From my solutions page, I saw that
$f(x)= \sqrt{\frac{x+1}{x-1}}$
$ f^{\prime}(x)=\frac{-1}{\mid x-1\mid\sqrt{x^{2}-1}} $
However, I got that:
$ f^{\prime}(x)=\frac{-1}{\sqrt{x+1} \sqrt{(x-1)^{3}}} $
which is the same answer from this youtube video:
https://www.youtube.com/watch?v=AegzQ_dip8k&t=14247s
Are they both correct?
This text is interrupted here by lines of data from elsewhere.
-- ==== Sys2Proof/Laws/Exec.lean ====
section
/-! SUPPORT. One lemma per meaning that can do more than one thing, saying everything it does when it answers a next
state; and the inversion lemmas of a step, which say once what an edge can do. -/

namespace Sys2Proof.Machine

/-- Everything a push does: it completes, stores at `pushIndex` if there is one, and counts. -/
theorem execUnpPush_eq (b : Byte) (s : State) :
    execUnpPush b s = .next
      { s with
        buf := match pushIndex s with
          | some k => Memory.write s.buf k b
          | none => s.buf
        len := satInc s.len } := by
  unfold execUnpPush
  cases h : pushIndex s with
  | none => rfl
  | some k =>
    have hk : k < 11 := by have := (pushIndex_some h).2; omega
    simp only [memWrite_of_lt b hk, orFault_ok]
    rfl

/-- Everything a decode that completes does (41_unpack.md R78). -/
theorem execUnpDecode_next {s t : State} (h : execUnpDecode s = .next t) :
    (∃ v, validate s = .ok .ok ∧ frameValues s = .ok v ∧ t = { s with dstat := .ok, val := v }) ∨
    (∃ d, d ≠ .ok ∧ d ≠ .none ∧ validate s = .ok d ∧ t = { s with dstat := d }) := by
  obtain ⟨d, hd, h⟩ := orFault_next h
  cases d with
  | ok =>
    obtain ⟨v, hv, h⟩ := orFault_next h
    refine .inl ⟨v, hd, hv, ?_⟩
    simpa [State.setVal, State.setDstat] using h.symm
  | none => simpa using validate_ok_cases hd
  | incomplete => exact .inr ⟨_, by simp, by simp, hd, by simpa [State.setDstat] using h.symm⟩
  | badHeader => exact .inr ⟨_, by simp, by simp, hd, by simpa [State.setDstat] using h.symm⟩

/-- A status read completes unless ECAUSE holds its reserved code (42_control.md R87; log 7). -/
theorem execStatRead_eq {s : State} (hc : s.ecause ≠ .reserved) : execStatRead s = .next { s with rsp := statWord s } := by
  unfold execStatRead
  split
  · contradiction
  · rfl

/-- Everything a status read that completes does (42_control.md R87). -/
theorem execStatRead_next {s t : State} (h : execStatRead s = .next t) :
    s.ecause ≠ .reserved ∧ t = { s with rsp := statWord s } := by
  unfold execStatRead at h
  cases hc : s.ecause <;> simp [hc, State.setRsp] at h <;> simp [← h]

/-- No meaning refuses. -/
theorem exec_not_refused (i : Instr) (s : State) (r : Refusal) : exec i s ≠ .refused r := by
  cases i with
  | unpPush b => simp [exec, execUnpPush_eq]
  | unpDecode =>
    simp only [exec, execUnpDecode, orFault]
    split
    · split
      · split <;> simp
      · simp
    · simp
  | statRead => simp only [exec, execStatRead]; split <;> simp
  | _ => simp [exec, execNop, execCrcInit, execCrcByte, execCrcRead, execUnpClear, execUnpRead, execErrClear]

/-- Everything a command that completes can do, command by command. -/
theorem exec_next {i : Instr} {s t : State} (h : exec i s = .next t) :
    match i with
    | .nop => t = s
    | .crcInit => t = { s with crc := Config.crcInit }
    | .crcByte b => t = { s with crc := crcUpdate s.crc b }
    | .crcRead => t = { s with rsp := s.crc }
    | .unpClear => t = { s with len := 0x00#8, dstat := .none }
    | .unpPush b => t = { s with
        buf := match pushIndex s with
          | some k => Memory.write s.buf k b
          | none => s.buf
        len := satInc s.len }
    | .unpDecode =>
      (∃ v, validate s = .ok .ok ∧ frameValues s = .ok v ∧ t = { s with dstat := .ok, val := v }) ∨
      (∃ d, d ≠ .ok ∧ d ≠ .none ∧ validate s = .ok d ∧ t = { s with dstat := d })
    | .unpRead k => t = { s with rsp := valAt s.val k }
    | .statRead => s.ecause ≠ .reserved ∧ t = { s with rsp := statWord s }
    | .errClear => t = { s with err := false, ecause := .none } := by
  cases i with
  | unpDecode => exact execUnpDecode_next h
  | statRead => exact execStatRead_next h
  | unpPush b => simpa [exec, execUnpPush_eq] using h.symm
  | nop => simpa [exec, execNop] using h.symm
  | crcInit => simpa [exec, execCrcInit, State.setCrc] using h.symm
  | crcByte b => simpa [exec, execCrcByte, State.setCrc] using h.symm
  | crcRead => simpa [exec, execCrcRead, State.setRsp] using h.symm
  | unpClear => simpa [exec, execUnpClear, State.setLen, State.setDstat] using h.symm
  | unpRead k => simpa [exec, execUnpRead, State.setRsp] using h.symm
  | errClear => simpa [exec, execErrClear] using h.symm

/-- Everything an edge that gives a next state can do: reset, idle, run a command, or record an error. -/
theorem step_next {s t : State} (h : step s = .next t) :
    ((presentedEdge s).rst = true ∧ t = { State.reset with inputs := s.inputs.tail }) ∨
    ((presentedEdge s).rst = false ∧ (presentedEdge s).cmdValid = false ∧ t = { s with inputs := s.inputs.tail }) ∨
    ((presentedEdge s).rst = false ∧ (presentedEdge s).cmdValid = true ∧ s.hasReset = true ∧
      ∃ i, decode (presentedEdge s).cmd = .cmd i ∧ exec i { s with inputs := s.inputs.tail } = .next t) ∨
    ((presentedEdge s).rst = false ∧ (presentedEdge s).cmdValid = true ∧ s.hasReset = true ∧
      ∃ c, decode (presentedEdge s).cmd = .illegal c ∧ t = raiseCmdError c { s with inputs := s.inputs.tail }) := by
  unfold step clockEdge at h
  cases hr : (presentedEdge s).rst with
  | true =>
    refine .inl ⟨rfl, ?_⟩
    simpa [hr, passEdge] using h.symm
  | false =>
    cases hv : (presentedEdge s).cmdValid with
    | false => exact .inr (.inl ⟨rfl, rfl, by simpa [hr, hv, passEdge] using h.symm⟩)
    | true =>
      cases hs : s.hasReset with
      | false => simp [hr, hv, acceptWord, passEdge, hs] at h
      | true =>
        simp only [hr, hv, acceptWord, passEdge, State.setInputs, hs, Bool.false_eq_true, if_false, if_true] at h
        cases hd : decode (presentedEdge s).cmd with
        | cmd i => exact .inr (.inr (.inl ⟨rfl, rfl, rfl, i, rfl, by simpa [hd, hs] using h⟩))
        | illegal c =>
          refine .inr (.inr (.inr ⟨rfl, rfl, rfl, c, rfl, ?_⟩))
          simp only [hd, Host.Outcome.next.injEq] at h
          rw [← h]

@[simp] theorem presentedEdge_nil {s : State} (h : s.inputs = []) : presentedEdge s = idleEdge := by
  simp [presentedEdge, h]

@[simp] theorem presentedEdge_cons {s : State} {e : PortEdge} {rest : List PortEdge} (h : s.inputs = e :: rest) :
    presentedEdge s = e := by simp [presentedEdge, h]

@[simp] theorem commandEdge_cmd (w : Word) : (commandEdge w).cmd = w := rfl
@[simp] theorem commandEdge_rst (w : Word) : (commandEdge w).rst = false := rfl
@[simp] theorem commandEdge_cmdValid (w : Word) : (commandEdge w).cmdValid = true := rfl

end Sys2Proof.Machine
end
If they are, how does $ f^{\prime}(x)=\frac{-1}{\sqrt{x+1} \sqrt{(x-1)^{3}}} $ simplify to $ f^{\prime}(x)=\frac{-1}{\mid x-1\mid\sqrt{x^{2}-1}} $? Any and all hints are appreciated so I can understand this solution, because all the justifications I have heard from friends do not make sense...
You have\begin{align}-\frac1{\sqrt{x+1}\sqrt{(x-1)^3}}&=-\frac1{\sqrt{x+1}\sqrt{(x-1)^2}\sqrt{x-1}}\\&=-\frac1{\sqrt{(x+1)(x-1)}|x-1|}\\&=-\frac1{\sqrt{x^2-1}|x-1|}.\end{align}